My problem with people who have strong political ideologies is that their rigidness means they have an answer before they even know what the question is. There's something about a person who says "all we need is a government program to fix this" or "no tax increases under any circumstances, ever" that just makes me wonder if they bother to ever approach a matter with an open mind. Sadly, the answer is likely no, and that brings us to Grover Norquist.
Norquist is the head of a group called "Americans for Tax Reform" and they have requested that Republican candidates for office sign a pledge that promises to never vote for a tax increase--and defines "tax increase" to mean not just raised rates but the elimination of any deduction or other calculation that would increase government revenue. (The pledge allows the elimination of a deduction if there is a corresponding rate drop or new deduction to off-set it--the key here is that the government can never act to increase its own net revenue) Hundreds of Republicans serving in Congress today have signed this--thereby signalling to voters that they cannot be trusted to use their personal inclination against higher taxes and instead have to be bound by the pledge. This is idiocy.
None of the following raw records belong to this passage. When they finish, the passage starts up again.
-- ==== Sys2Proof/Machine/Dispatch.lean ====
section
/-! DEFINITION. The meaning of each command: one arm per constructor. -/

namespace Sys2Proof.Machine
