-- ==== Sys2Proof/Machine/Core.lean ====
section
/-! DEFINITION. The machine as the host takes it. -/

def Sys2Proof.core : Host.Core :=
  { State := Sys2Proof.Machine.State, Fault := Sys2Proof.Machine.Fault, Refusal := Sys2Proof.Machine.Refusal,
    step := Sys2Proof.Machine.step, reset := Sys2Proof.Machine.State.reset }
end

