/-- What a change of RUN writes in a page: BLK_CTL, BLK_STAT, and STAT of a CAN controller, which leaves or joins its bus
(R395). -/
def runRegs (p : Nat) : List Nat :=
  [BLK_CTL p, BLK_STAT p] ++ (if PG_CAN 0 ≤ p ∧ p ≤ PG_CAN 3 then [CAN_STAT (p - PG_CAN 0)] else [])

/-- How many of five samples a channel took since its enable (R120). -/
abbrev quadSeen (s : State) (n stamp : Nat) : Nat := (s.dev.hw.q n).since stamp (s.rd (POS_Qn_CTL_FDIV n) + 1)

/-- The filtered level of five samples (R120). -/
abbrev quadLevel (s : State) (n stamp : Nat) (w : BitVec 5) : Bool :=
  majority (if s.on (POS_Qn_CTL_FMAJ n) then 5 else 3) (window (quadSeen s n stamp) w)

/-- The transition that a sample of channel `n` makes. -/
abbrev quadMoves (s : State) (n : Nat) (a b : BitVec 5) (stamp : Nat) : QuadStep :=
  quadStep ((s.dev.hw.q n).begin (quadSeen s n stamp) a b) (s.on (POS_Qn_CTL_SWAPAB n)) (quadLevel s n stamp a)
    (quadLevel s n stamp b)

/-- A rate of a negotiation (R132): not faster than the requested one, its frame fits FRMMAX, and 8 frames passed at it. -/
abbrev rateFits (s : State) (n : Nat) (passes : BitVec 8) (ldly r : Nat) : Prop :=
  s.rd (POS_Sn_CTL_CLKSEL n) ≤ r ∧ passes.getLsbD r = true ∧
    ldly * 5 + 2 * (4 + s.rd (POS_Sn_CTL_LEN n) + s.rd (POS_Sn_CRC_WIDTH n)) * bitTime r ≤ 20 * s.rd (POS_Sn_FRM_FRMMAX n)

/-- Source `n` of the PLIC is pending, enabled for the context, and its block's line is routed to the context's core. -/
abbrev claimable (s : State) (ctx n : Nat) : Bool :=
  s.dev.hw.plicPending n && s.dev.hw.bitAt (PLIC_EN ctx (n / 32)) (n % 32) &&
    bit (s.rd (BLK_IRQ_ROUTE_AGT (n - 1))) (ctx / 2 + 1)

/-- What an ALU instruction puts into flight (R229, R248): the result, but for CMP, and the flags, both landing after one
cycle. -/
def aluFlights (x : Core) (op dd da : Nat) (b : AluArg) : List Flight :=
  let o := aluOp op (x.dReg da) (match b with | .reg n => x.dReg n | .imm w => w)
  (if op = 0x0B then [] else [⟨1, dd, .put o.r.toNat, 0⟩]) ++ [⟨1, 0x7F, .flags o.flags, if o.sat then 0x100 else 0⟩]

/-- A frame of the partner passes R358: its tag verifies, its counter is above the last, its T0 is one of those expected. -/
abbrev FrameFits (f : PairHead) (want : List Nat) (s : State) : Prop :=
  f.tagOk = true ∧ (∀ l, s.dev.hw.rdn.last = some l → l < f.counter.toNat) ∧
  (∀ o, s.dev.hw.rdn.off = some o → idxBy f.t0idx.toNat o ∈ want)

/-- A frame that the controller takes and that is no reference, no capability frame: it goes to the filters alone. -/
abbrev PlainFrame (c : Nat) (f : CanFrame) (s : State) : Prop :=
  Alive s ∧ s.dev.hw.canLive c = true ∧ (f.fdf = true → s.on (CAN_CTL_FDOE c) = true) ∧ s.on (CAN_CTL_NEGEN c) = false ∧
    (getBits (s.dev.hw.cn c).refid 31 1 ≠ b2n f.xtd ∨ getBits (s.dev.hw.cn c).refid 0 29 ≠ f.id.toNat) ∧ c < s.dev.hw.can.length

/-- Filter `j` is the first that matches. -/
abbrev FirstFilter (c : Nat) (f : CanFrame) (j : Nat) (s : State) : Prop :=
  j < 64 ∧ s.dev.hw.filterHit c f j = true ∧ ∀ i ∈ List.range j, s.dev.hw.filterHit c f i = false

/-- The words of object `n`, its bit of NEWDAT, the controller's counters and flags, the loss and holder registers. -/
def canRxRegs (c n : Nat) : List Nat :=
  [BLK_IRQ (PG_CAN c), CAN_ERR c, CAN_STAT c, CAN_LOST c, CAN_HOLD c, CAN_NEWDAT c (n / 32)] ++
    (List.range 20).map fun k => objAddr c n k

/-- The object of a controller that entered arbitration at the SOF. -/
abbrev CanSends (c n : Nat) (s : State) : Prop :=
  Alive s ∧ s.dev.hw.canLive c = true ∧ s.dev.hw.canSilent c = false ∧ s.on (CAN_OBJn_W3_TXRQ c n) = true ∧
    s.dev.hw.onBus c n = true ∧ c < s.dev.hw.can.length

/-- What a fail of object `n` changes. -/
def canTxRegs (c n : Nat) : List Nat :=
  [BLK_IRQ (PG_CAN c), CAN_OBJn_W3 c n, CAN_TXRQ c (n / 32), CAN_TXFAIL c (n / 32)]

/-- Object `n` has failed with `cause`. -/
abbrev CanFails (c n cause : Nat) (t : State) : Prop :=
  t.on (CAN_OBJn_W3_TXRQ c n) = false ∧ t.dev.hw.objBit (CAN_TXRQ c 0) n = false ∧ t.on (CAN_OBJn_W3_TXFAIL c n) = true ∧
    t.dev.hw.objBit (CAN_TXFAIL c 0) n = true ∧ t.rd (CAN_OBJn_W3_FAILCAUSE c n) = cause

/-- What the loss or gain of LINK at port `c` changes. -/
def linkRegs (c : Nat) : List Nat := [ETH_STAT c, ETH_TXCNT c, BLK_IRQ (PG_ETH c)]

/-- LINK stands while the PCS holds lock, no retraining runs and, with AUTO, the PHY reports link (R400, R401). -/
abbrev LinkRight (c : Nat) (s t : State) : Prop :=
  t.on (ETH_STAT_LINK c) = ((t.dev.hw.port c).pcs && (t.dev.hw.port c).retrain.isNone &&
    (s.dev.hw.ethF (ETH_CFG_AUTO c) = 0 || t.on (ETH_STAT_PHYLINK c)))

/-- A working port of the part. -/
abbrev PortRuns (c : Nat) (s : State) : Prop :=
  Alive s ∧ s.dev.hw.portLive c = true ∧ c < s.dev.hw.eth.port.length

/-- A frame the port accepts and gives to the receive ring (R402, R403). -/
abbrev RingFrame (c : Nat) (f : EthFrame) (s : State) : Prop :=
  PortRuns c s ∧ s.on (ETH_STAT_LINK c) = true ∧ f.fcsOk = true ∧ s.dev.hw.dstOk c f.dst = true ∧ f.etype.toNat ≠ 0x8808 ∧
    64 ≤ 14 + f.payload.length + 4 ∧ 14 + f.payload.length + 4 ≤ s.dev.hw.ethF (ETH_CFG_MTU c) ∧ f.etype.toNat ≠ s.dev.hw.ethF ⟨ETH_ETYPE c, 0, 16⟩ ∧
    f.etype.toNat ≠ s.rd RDN_HB2_ETH_ETYPE ∧ f.etype.toNat ≠ 0x88F7

/-- Connection `k` consumes frames of `cid`, the first that does. -/
abbrev Consumes (path k : Nat) (cid : BitVec 16) (s : State) : Prop :=
  Alive s ∧ s.dev.hw.connLive k = true ∧ s.on (SSE_Ck_CFG_DIR k) = false ∧ s.rd (SSE_Ck_CID_CID k) = cid.toNat ∧
    k < s.dev.hw.sse.length ∧ s.dev.hw.skoveHas path k = true ∧ ∀ j ∈ List.range k, (s.dev.hw.connLive j &&
      !s.on (SSE_Ck_CFG_DIR j) && decide (s.rd (SSE_Ck_CID_CID j) = cid.toNat) && s.dev.hw.skoveHas path j) = false

/-- The header a CRC covers. -/
def skoveHead (f : SkoveFrame) : List Byte :=
  leBytes 1 (1 + 16 * b2n f.subset) ++ leBytes 1 (f.payload.length / 4) ++ leBytes 2 f.cid.toNat ++
    leBytes 4 f.seq.toNat ++ leBytes 4 f.tstamp.toNat

/-- What reading a frame of connection `k` changes: on the CAN path its RX object, which is free again (R396). -/
def skoveRx (path : Fin 3) (k : Nat) (s : State) : List Nat :=
  let c := s.rd (SSE_Ck_CFG_CANCTL k)
  let n := s.rd (SSE_Ck_CID_CANOBJ k)
  if path.val = 2 then [CAN_OBJn_W3 c n, CAN_NEWDAT c (n / 32)] else []

/-- The registers of connection `k` that a frame can change, and those beside them. -/
def skoveRegs (k : Nat) : List Nat :=
  [SSE_Ck_STAT k, SSE_Ck_CNT0 k, SSE_Ck_CNT1 k, SSE_Ck_SEQ k, SSE_Ck_AGE k, SSE_PATH, SSE_WD_LO, SSE_WD_HI,
   SIS_SSWD_LO, SIS_SSWD_HI, BLK_IRQ PG_SSE]

/-- Agent `a` may write channel `n`. -/
abbrev Posts (a : Fin 8) (n : Nat) (s : State) : Prop := MayOperate (.agent a) PG_MLB (MLBn_CTL n) s

/-- The write is refused with bit `b` of MLB's fault register, and nothing else changes. -/
abbrev MlbRefused (b : Nat) (s t : State) : Prop :=
  t.dev.hw.bitAt (BLK_FAULT PG_MLB) b = true ∧ OnlyRegs [BLK_FAULT PG_MLB, BLK_IRQ PG_MLB] s t

/-- The registers a verdict changes. -/
def orderRegs : List Nat := [SEC_ORD_CTL, SEC_ORD_RES, SEC_ORD_NONCE, BLK_IRQ PG_SEC, BLK_FAULT PG_SEC]

/-- An order of type `t` is in work. -/
abbrev OrderRuns (t : Nat) (o : Order) (s : State) : Prop :=
  Alive s ∧ s.on SEC_ORD_CTL_BUSY = true ∧ s.on SEC_ORD_CTL_KIND = false ∧ o.typ = t

/-- The verdict `code` on an order of type `t` stands, with a nonce drawn anew and the interrupt. -/
abbrev Verdict (t code : Nat) (s u : State) (more : List Nat := []) : Prop :=
  (u.reg SEC_ORD_RES).toNat = 0x80000000 + 256 * t + code ∧ u.on SEC_ORD_CTL_BUSY = false ∧
    u.reg SEC_ORD_NONCE = Config.freeWord s.dev.hw.fresh ∧ u.dev.hw.bitAt (BLK_IRQ PG_SEC) 0 = true ∧
    (1 ≤ code → code ≤ 5 → u.dev.hw.bitAt (BLK_FAULT PG_SEC) 10 = true) ∧
    (∀ r, r ∉ orderRegs ++ more → u.reg r = s.reg r)

/-- The flash engine has a command of operation `op` before it. -/
abbrev FlashRuns (op : Nat) (s : State) : Prop :=
  Alive s ∧ s.on XSP_CMD_BUSY = true ∧ s.dev.hw.xsp.job.op = op ∧ s.dev.hw.xsp.work = none ∧ s.dev.hw.running PG_XSP = true

/-- Flash address, buffer and length of the command as of its GO; the size of the flash. -/
def State.faddr (s : State) : Nat := s.dev.hw.xsp.job.faddr

def State.fbuf (s : State) : Nat := s.dev.hw.xsp.job.buf

def State.flen (s : State) : Nat := s.dev.hw.xsp.job.len

def State.fsize (s : State) : Nat := s.rd XSP_SIZE_MIB * 1048576

/-- A buffer in the shared SRAM and a range of the flash, aligned as R481 asks. -/
abbrev TransferFits (s : State) : Prop :=
  s.faddr % 4 = 0 ∧ s.fbuf % 4 = 0 ∧ s.flen % 4 = 0 ∧ 4 ≤ s.flen ∧ s.flen ≤ 65536 ∧ s.faddr + s.flen ≤ s.fsize ∧
    0x20000000 ≤ s.fbuf ∧ s.fbuf + s.flen ≤ 0x20400000

/-- The engine has worked the command, with result code `c`, and has not published it. -/
abbrev Worked (c : Nat) (t : State) : Prop := t.dev.hw.xsp.work = some c ∧ t.on XSP_CMD_BUSY = true

/-- HSP answers the host: it is enabled, agents run, no parking is under way. -/
abbrev HostAnswered (s : State) : Prop :=
  s.dev.hw.fabricOn = true ∧ s.on (BLK_CTL_EN PG_HSP) = true ∧ s.dev.hw.cpr.parking = false

/-- And neither agent 7 nor the block is held. -/
abbrev HostServed (s : State) : Prop :=
  HostAnswered s ∧ bit (s.rd CPR_AGT_RST_AGT) 6 = false ∧ s.dev.hw.bolted PG_HSP = false

end Sys2Proof.Machine

open Sys2Proof Sys2Proof.Machine

/-! ## The step and the queue -/

/-- A step carries out the command at the front of the queue on the state with the queue's rest. -/
def Obligations.StepRunsTheFrontCommand : Prop :=
  ∀ (c : Instr) (q : List Instr) (s : State), step { s with pending := c :: q } = exec c { s with pending := q }

/-- The model's choice (log entry 1): with no command waiting the block idles. -/
def Obligations.IdleStep : Prop := ∀ s : State, s.pending = [] → step s = .next s

/-- Every command ends in a next state: no fault, no refusal, and the queue of waiting commands is as it was. -/
def Obligations.EveryCommandEnds : Prop := ∀ (c : Instr) (s : State), Ends c s fun _ => True

/-- Every command whose row stores nothing in a memory leaves every byte as it was. -/
def Obligations.MemoryFrame : Prop :=
  ∀ (c : Instr) (s t : State), c.stores = false → exec c s = .next t →
    ∀ a, memRead t.dev.mem a = memRead s.dev.mem a
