-- ==== Sys2Proof/Laws/Words.lean ====
section
/-! SUPPORT. Bit fields: what a field reads after a write of a field of the same word. -/

namespace Sys2Proof.Machine

theorem getBits_lt (w : Word) (lo width : Nat) : getBits w lo width < 2 ^ width :=
  Nat.mod_lt _ (Nat.two_pow_pos width)

theorem testBit_getBits (w : Word) (lo width i : Nat) :
    (getBits w lo width).testBit i = (decide (i < width) && w.getLsbD (lo + i)) := by
  simp [getBits, Nat.testBit_mod_two_pow, Nat.testBit_shiftRight, BitVec.getLsbD]

theorem getLsbD_setBits (w : Word) (lo width v i : Nat) (h : i < 32) :
    (setBits w lo width v).getLsbD i =
      if lo ≤ i ∧ i < lo + width then v.testBit (i - lo) else w.getLsbD i := by
  have e : (2 ^ width - 1).testBit (i - lo) = decide (i - lo < width) := Nat.testBit_two_pow_sub_one ..
  simp only [setBits, BitVec.getLsbD_or, BitVec.getLsbD_and, BitVec.getLsbD_not, BitVec.getLsbD_ofNat,
    Nat.testBit_shiftLeft, h, decide_true, Bool.true_and, e]
  by_cases a : lo ≤ i
  · by_cases b : i < lo + width
    · have c : i - lo < width := by omega
      simp [a, b, c]
    · have c : ¬ i - lo < width := by omega
      simp [a, b, c]
  · simp [a]

/-- A field reads the low bits of what was written to it. -/
theorem getBits_setBits_same (w : Word) (lo width v : Nat) (h : lo + width ≤ 32) :
    getBits (setBits w lo width v) lo width = v % 2 ^ width := by
  apply Nat.eq_of_testBit_eq
  intro i
  rw [testBit_getBits, Nat.testBit_mod_two_pow]
  by_cases b : i < width
  · rw [getLsbD_setBits _ _ _ _ _ (by omega)]
    simp [b]
  · simp [b]

/-- A field that shares no bit with the one written keeps its value. -/
theorem getBits_setBits_other (w : Word) (lo width v lo' width' : Nat)
    (h : lo' + width' ≤ lo ∨ lo + width ≤ lo') :
    getBits (setBits w lo width v) lo' width' = getBits w lo' width' := by
  apply Nat.eq_of_testBit_eq
  intro i
  rw [testBit_getBits, testBit_getBits]
  by_cases b : i < width'
  · by_cases c : lo' + i < 32
    · rw [getLsbD_setBits _ _ _ _ _ c, if_neg (by omega)]
    · simp [BitVec.getLsbD_of_ge _ _ (Nat.le_of_not_lt c)]
  · simp [b]

/-- A bit reads what was written to it, and every other bit keeps its value. -/
theorem getLsbD_setBits_one (w : Word) (i j : Nat) (b : Bool) (hj : j < 32) :
    (setBits w i 1 (b2n b)).getLsbD j = if j = i then b else w.getLsbD j := by
  rw [getLsbD_setBits _ _ _ _ _ hj]
  by_cases e : j = i
  · subst e; cases b <;> simp [b2n]
  · rw [if_neg (by omega), if_neg e]

end Sys2Proof.Machine
end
Consider for a minute that Congress voted to drop the tax rate to a flat rate of 1%, with the first $100K of everyone's income excluded (if that sounds familiar then congratulations, you remember the early 1900s when the first federal income tax was enacted--it would be overturned by the Supreme Court, later requiring the 16th Amendment to enable federal income taxes). Let's also assume Congress gets rid of Social Security, Medicare, defense spending--pretty much everything it does and reduces the deficit to make up for this huge drop in revenue. Then China decides to attack us via Mexico (like Red Dawn, but with better acting). An emergency session of Congress is called for.
Whoops! Can't raise taxes, these idiots signed a pledge! They owe fealty to a man named Grover! Oh, who could have forseen this calamitous turn of events???
See, it's fine to be in favor of lower tax rates and smaller government--it's a perfectly legitimate political philosophy, and really the only difference between the center left and center right in this country is a matter of degree. And it's perfectly fine for the GOP in this current budget fight to push for less--or even no--tax increases as a matter of principle (whether this is good policy, or even realistic since there's a Democrat in the White House). What is just plain stupid is that anyone would sign a pledge that eliminates judgment and flexibility in any circumstances, or otherwise requires the signer to violate it later.
It's a shame that when Mr. Norquist first presented this pledge to Republicans, they didn't just laugh him out of the room. It has served to do nothing but make the GOP look like rigid ideologues unfit to govern.